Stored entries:
_____

-- ==== Sys2Proof/Machine/Acq.lean ====
section
/-! DEFINITION. Acquisition units, reductions, and per-record measurement (R279 to R302, R338, R339). -/

namespace Sys2Proof.Machine

def au0 : Au := ⟨0, 0, [], none, 0, 0, [], [], none, none, 0, 0, [], 0, 0, false, 0, 0, 0, 0, 0, 0⟩

/-- Acquisition unit `n`. -/
def State.auU (s : State) (n : Nat) : Au := SMap.get au0 s.au n
/-- Acquisition unit `n` changed. -/
def State.updAu (s : State) (n : Nat) (f : Au → Au) : State := { s with au := SMap.upd au0 s.au n f }

/-- The square of unit `n`. -/
abbrev auSquare (n : Nat) : Nat := 48 + n

def State.auFmt (s : State) (n : Nat) : Nat := s.fld (rACQ_CFG n) fACQ_CFG_FMT
def State.auState (s : State) (n : Nat) : Nat := s.fld (rACQ_CMD n) fACQ_CMD_STATE
def State.setAuState (s : State) (n st : Nat) : State := s.setFld (rACQ_CMD n) fACQ_CMD_STATE st

/-- Bytes of a sample, by format (0 rs16, 1 cs16, 2 cs24). -/
def smpBytes (fmt : Nat) : Nat := if fmt = 0 then 2 else if fmt = 1 then 4 else 6

/-- Samples of a billet (R280). -/
def smpPerBillet (fmt : Nat) : Nat := 16384 / smpBytes fmt

/-- The bytes of a sample (R33). -/
def smpWord (fmt : Nat) (x : Smp) : List Byte :=
  if fmt = 0 then leBytes 2 (ofSigned 16 x.i)
  else if fmt = 1 then leBytes 2 (ofSigned 16 x.i) ++ leBytes 2 (ofSigned 16 x.q)
  else leBytes 6 (ofSigned 24 x.i + ofSigned 24 x.q * 2 ^ 24)

/-- The ring's capacity C_ring. -/
def State.auCap (s : State) (n : Nat) : Nat :=
  s.fld (rACQ_CFG n) fACQ_CFG_RING_BILLETS * smpPerBillet (s.auFmt n)

/-- The context of the unit's records. -/
def State.auCtx (s : State) (n : Nat) : Option Nat := ((s.routesFrom (auSquare n)).head?).bind (·.ctx)

/-- The unit's shadowed values in force. -/
def State.auMode (s : State) (n : Nat) : Nat := s.afld (rACQ_CTRL n) fACQ_CTRL_MODE
def State.auPre (s : State) (n : Nat) : Nat := s.afld (rACQ_LEN n) fACQ_LEN_PRE
def State.auPost (s : State) (n : Nat) : Nat := s.afld (rACQ_LEN n) fACQ_LEN_POST
def State.auNseg (s : State) (n : Nat) : Nat :=
  match s.auMode n with
  | 1 => 1
  | 2 => s.afld (rACQ_SEG n) fACQ_SEG_NSEG
  | _ => 1

/-! ### Measurement (R296 to R298) -/

/-- The value a lane measures, in 24-bit scale (R297). -/
def rmuValue (signal : Nat) (x : Smp) : Int :=
  let sc : Int := if x.fmt = 2 then 1 else 256
  match signal with
  | 0 => x.i * sc
  | 1 => x.q * sc
  | _ =>
    let v := ((x.i * sc) * (x.i * sc) + (x.q * sc) * (x.q * sc)).toNat
    let r := rootFloor v
    if r * r + r < v then r + 1 else r

/-- The crossings of a level: instants, oldest first, with `true` for rising (R297). -/
def crossings (level hyst : Int) (other : Nat) : List (Nat × Int) → Option (Nat × Int) → Bool → Bool → List (Nat × Bool)
  | [], _, _, _ => []
  | (t, v) :: l, prev, armR, armF =>
    let up := armR && level ≤ v
    let down := armF && v ≤ level
    let at_ := match prev with
      | some (t0, v0) => crossAt level t0 (some v0) t v other
      | none => t
    (if up then [(at_, true)] else []) ++ (if down then [(at_, false)] else [])
      ++ crossings level hyst other l (some (t, v)) ((armR && !up) || v ≤ level - hyst) ((armF && !down) || level + hyst ≤ v)

/-- The time from the first crossing of one kind to the next of another, if both are found. -/
def crossSpan (a b : List (Nat × Bool)) (da db : Bool) : Option Nat :=
  match a.find? (·.2 == da) with
  | none => none
  | some x => (b.find? fun y => y.2 == db && x.1 < y.1).map fun y => y.1 - x.1

/-- The 64-byte trailer of a record on a lane (Table 13-5): CFG, SIG and LEVEL of the lane, the samples, the tick in fs, and the
directions in which the quotients that the spec does not round are rounded. -/
def rmuTrailer (lane : Nat) (regs : List Word) (xs : List Smp) (tickFs : Nat) (up : Bool) (other : Nat) : List Byte :=
  let hyst : Int := (fget (regs.getD 0 0) fRMU_CFG_HYST : Nat)
  let sig := fget (regs.getD 1 0) fRMU_SIG_SIGNAL
  let lv := regs.getD 2 0
  let vs : List (Nat × Int) := xs.map fun x => (x.t, rmuValue sig x)
  let n := vs.length
  let mn : Int := vs.foldl (fun a (v : Nat × Int) => min a v.2) ((vs.head?.map (·.2)).getD 0)
  let mx : Int := vs.foldl (fun a (v : Nat × Int) => max a v.2) ((vs.head?.map (·.2)).getD 0)
  let sum : Int := vs.foldl (fun (a : Int) (v : Nat × Int) => a + v.2) 0
  let sq := (vs.foldl (fun (a : Int) (v : Nat × Int) => a + v.2 * v.2) 0).toNat
  let mean := if n = 0 then 0 else (2 * 256 * sum + n) / (2 * (n : Int))
  let rms := if n = 0 then 0 else rootFloor ((4 * 65536 * sq) / n)
  let cr := fun f => crossings (fgetS lv f * 256) hyst other vs none false false
  let lo := cr fRMU_LEVEL_LO
  let mid := cr fRMU_LEVEL_MID
  let hi := cr fRMU_LEVEL_HI
  let rising := mid.filter (·.2)
  let k := rising.length
  let span := ((rising.getLast?).map (·.1)).getD 0 - ((rising.head?).map (·.1)).getD 0
  let period := if k < 2 then 0 else span / (k - 1) + (if span % (k - 1) = 0 then 0 else b2n up)
  let fden := period * tickFs
  let fnum := 10 ^ 21 * 65536
  let freq := if fden = 0 then 0 else fnum / fden + (if fnum % fden = 0 then 0 else b2n up)
  let rise := crossSpan lo hi true true
  let fall := crossSpan hi lo false false
  let width := crossSpan mid mid true false
  let cap := fun (b : Nat) (v : Option Nat) => satN b (v.getD 0)
  let big := fun (b : Nat) (v : Option Nat) => 2 ^ b ≤ v.getD 0
  let valid := b2n (n != 0) + 2 + 4 * b2n (2 ≤ k) + 8 * b2n rise.isSome + 16 * b2n fall.isSome + 32 * b2n width.isSome
  leBytes 8 (ofSigned 32 mn + ofSigned 32 mx * 2 ^ 32)
    ++ leBytes 8 (ofSigned 32 mean + (rms + 1) / 2 % 2 ^ 32 * 2 ^ 32)
    ++ leBytes 8 ((mx - mn).toNat % 2 ^ 32 + satN 32 mid.length * 2 ^ 32)
    ++ leBytes 8 period ++ leBytes 8 freq
    ++ leBytes 8 (cap 32 rise + cap 32 fall * 2 ^ 32) ++ leBytes 8 (cap 64 width)
    ++ leBytes 8 (valid + b2n (big 32 rise || big 32 fall || big 64 width) * 2 ^ 6 + lane * 2 ^ 8)

/-- CFG, SIG and LEVEL of a lane in force. -/
def State.rmuRegs (s : State) (l : Nat) : List Word := [s.actv (rRMU_CFG l), s.actv (rRMU_SIG l), s.actv (rRMU_LEVEL l)]

/-! ### Reductions (R291 to R293) -/

/-- The words of one interval of component values `v` (R292, R293). -/
def reduceWords (red sel : Nat) (v : List Int) : List (Nat × Int) :=
  let n : Int := v.length
  let sum := v.foldl (· + ·) 0
  if red = 2 then [(4, (2 * 65536 * sum + n) / (2 * n))]
  else
    let mn := v.foldl min (v.headD 0)
    let mx := v.foldl max (v.headD 0)
    [(0, mn), (1, mx), (2, (sum + n / 2) / n), (3, v.headD 0)].filter fun e => sel / 2 ^ e.1 % 2 == 1

/-- The bytes of one interval: for a complex source each value is I then Q. -/
def reduceOne (red sel fmt : Nat) (xs : List Smp) : List Byte :=
  let w := fun (e : Nat × Int) => if e.1 = 4 then leBytes 4 (ofSigned 32 e.2) else leBytes 2 (ofSigned 16 e.2)
  let a := reduceWords red sel (xs.map (·.i))
  let b := reduceWords red sel (xs.map (·.q))
  if fmt = 0 then a.flatMap w else (a.zip b).flatMap fun e => w e.1 ++ w e.2

/-- The intervals of a record, `r` samples each. -/
def reduceAll (red sel fmt r : Nat) : Nat → List Smp → List (List Byte)
  | 0, _ => []
  | n + 1, xs => if xs.isEmpty then [] else reduceOne red sel fmt (xs.take r) :: reduceAll red sel fmt r n (xs.drop r)

/-! ### The ring (R280, R281, R338) -/

/-- The writer leaves billet `b` of a ring. -/
def State.ringLeave (s : State) (b : Nat) : State :=
  (s.setBillet b { s.billet b with writer := false }).settleBillet b

/-- The samples of an index range. -/
def Au.span (a : Au) (i j : Nat) : List Smp := (a.ring.drop (i - a.base)).take (j - i)

/-- Does a block hold samples of the record in progress? -/
def Au.inRecord (a : Au) (b : Nat) (x : AuSlot) : Bool :=
  match a.rec_ with
  | some r => x.blk * b + b > r.first && x.blk * b < r.t0 + r.post
  | none => false

/-- A fresh billet for the ring of unit `n` from its context `x`, as block `blk` (R280, R344). Where R344 gives none the context overflows
(R345): under OVERWRITE the oldest records make room; otherwise the sample that needs it is lost, since the ring cannot hold its input
back, under STALL too (DESIGN CHOICE, assumption 66). -/
def State.ringFresh (s : State) (n blk x : Nat) : State :=
  let add := fun (t : State) =>
    let (k, t1) := t.takeBillet x true
    t1.updAu n fun a => { a with slots := a.slots ++ [⟨blk, k, false⟩] }
  if 0 < s.canTake (s.ctx x) then add s
  else
    let anew := (((s.auU n).ring.getLast?).map (·.ok)).getD true
    let s1 := s.raiseLim 1000 641 (some x) 0 0 x
    let c := s1.ctx x
    let room := (c.tail.map fun e => billetBytes - e.2).getD 0
    let s2 := if c.policy = 2 then State.overwrite (c.recs.length + 1) s1 x (room + 1) else s1
    if 0 < s2.canTake (s2.ctx x) then add s2
    else (s2.loseItems x 1).updCtx x fun c => { c with overflow := satN 32 (c.overflow + b2n anew) }

/-- A billet for block `blk` of the ring of unit `n`: one the unit owns, the one whose position it is, or a fresh one from
the record context. -/
def State.ringBillet (s : State) (n blk : Nat) : State :=
  let a := s.auU n
  let b := smpPerBillet (s.auFmt n)
  let add := fun (t : State) (x : Nat) => t.updAu n fun a => { a with slots := a.slots ++ [⟨blk, x, false⟩] }
  let freshB := fun (t : State) => match t.auCtx n with
    | none => t
    | some x => t.ringFresh n blk x
  if a.slots.length < s.fld (rACQ_CFG n) fACQ_CFG_RING_BILLETS then
    match a.spare with
    | k :: rest => add (s.updAu n fun a => { a with spare := rest }) k
    | [] => freshB s
  else
    match a.slots with
    | [] => s
    | x :: rest =>
      let s1 := s.updAu n fun a => { a with slots := rest }
      if x.linked || a.inRecord b x then
        -- the writer leaves once the ring takes the replacement
        (freshB s1).ringLeave x.billet
      else add s1 x.billet

/-- One sample enters the ring of unit `n` (R280). -/
def State.ringPutSmp (s : State) (n : Nat) (x : Smp) : State :=
  let fmt := s.auFmt n
  let b := smpPerBillet fmt
  let i := (s.auU n).n
  let s1 := if (s.auU n).slots.any fun y => y.blk == i / b then s else s.ringBillet n (i / b)
  let place := (s1.auU n).slots.find? fun y => y.blk == i / b
  let s2 := match place with
    | some y => s1.storeWrite (y.billet * billetBytes + i % b * smpBytes fmt) (smpWord fmt x)
    | none => s1
  let ok := x.ok && place.isSome
  s2.updAu n fun a =>
    let keep := match a.rec_ with
      | some r => min r.first (i + 1 - s.auCap n)
      | none => i + 1 - s.auCap n
    let l := a.ring ++ [{ x with ok := ok }]
    { a with
      n := i + 1
      ring := l.drop (keep - a.base)
      gone := (((l.take (keep - a.base)).getLast?).map (·.t)).or a.gone
      base := max a.base keep
      start := if ok then a.start else i + 1 }

/-- The ring of unit `n` is empty from here on; its billets stay with the unit, but those a record lies in are left. -/
def State.ringEmpty (s : State) (n : Nat) : State :=
  let a := s.auU n
  let s1 := s.updAu n fun a =>
    { a with
      n := 0, base := 0, ring := [], gone := ((a.ring.getLast?).map (·.t)).or a.gone, start := 0, recEnd := 0, slots := []
      spare := a.spare ++ (a.slots.filter fun x => !x.linked).map (·.billet) }
  (a.slots.filter (·.linked)).foldl (fun t x => t.ringLeave x.billet) s1

/-! ### Records (R281, R283, R289, R294) -/

/-- The preamble of Table 13-2. -/
def State.auPreamble (s : State) (n : Nat) (r : AuRec) (count t0 : Nat) (trunc trailer : Bool) (lost : Nat) : List Byte :=
  let cfg := rACQ_CFG n
  let red := s.fld cfg fACQ_CFG_RED
  let seg2 := r.mode == 2
  leBytes 8 (count % 2 ^ 32 + (r.t0 - r.first) % 2 ^ 32 * 2 ^ 32)
    ++ leBytes 8 (((r.place : Int) - t0) % 2 ^ 64).toNat
    ++ leBytes 8 ((if seg2 then r.seg else 0) + (if seg2 then r.nseg else 1) * 2 ^ 16 + s.auFmt n * 2 ^ 32 + red * 2 ^ 34
        + s.fld cfg fACQ_CFG_SEL * 2 ^ 36 + (if red = 0 then 0 else s.fld cfg fACQ_CFG_RLOG2) * 2 ^ 40
        + b2n trunc * 2 ^ 45 + b2n trailer * 2 ^ 46)
    ++ leBytes 8 lost ++ r.entry.flatMap (leBytes 8)

/-- The extents of an index range in the ring's billets, one per billet (R338). -/
def Au.extents (a : Au) (fmt i j : Nat) : List Ext :=
  let b := smpPerBillet fmt
  (a.slots.filterMap fun x =>
    let lo := max i (x.blk * b)
    let hi := min j (x.blk * b + b)
    if lo < hi then some (⟨lo, x.billet, (lo - x.blk * b) * smpBytes fmt, (hi - lo) * smpBytes fmt⟩ : Ext) else none)

/-- The snapshot block of unit `n` is captured (R301). -/
def State.acqSnap (s : State) (n : Nat) : State :=
  let a := s.auU n
  (((s.addMod (rACQ_SNAP n) fACQ_SNAP_SEQ 1).wr (rACQ_COUNT0 n) (BitVec.ofNat 64 a.records)).setFlds (rACQ_COUNT1 n)
    [(fACQ_COUNT1_EARLY, a.early), (fACQ_COUNT1_MISSED, a.missed)]).setFlds (rACQ_COUNT2 n)
    [(fACQ_COUNT2_WR_DISC, a.wrDisc), (fACQ_COUNT2_STALE, a.stale), (fACQ_COUNT2_TRUNC, a.trunc)]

_____

Work instructions: Return only the lines above that run from the opening line through the line containing "def State.auState (s", exactly as written.

Answer for the task:
-- ==== Sys2Proof/Machine/Acq.lean ====
section
/-! DEFINITION. Acquisition units, reductions, and per-record measurement (R279 to R302, R338, R339). -/

namespace Sys2Proof.Machine

def au0 : Au := ⟨0, 0, [], none, 0, 0, [], [], none, none, 0, 0, [], 0, 0, false, 0, 0, 0, 0, 0, 0⟩

/-- Acquisition unit `n`. -/
def State.auU (s : State) (n : Nat) : Au := SMap.get au0 s.au n
/-- Acquisition unit `n` changed. -/
def State.updAu (s : State) (n : Nat) (f : Au → Au) : State := { s with au := SMap.upd au0 s.au n f }

/-- The square of unit `n`. -/
abbrev auSquare (n : Nat) : Nat := 48 + n

def State.auFmt (s : State) (n : Nat) : Nat := s.fld (rACQ_CFG n) fACQ_CFG_FMT
def State.auState (s : State) (n : Nat) : Nat := s.fld (rACQ_CMD n) fACQ_CMD_STATE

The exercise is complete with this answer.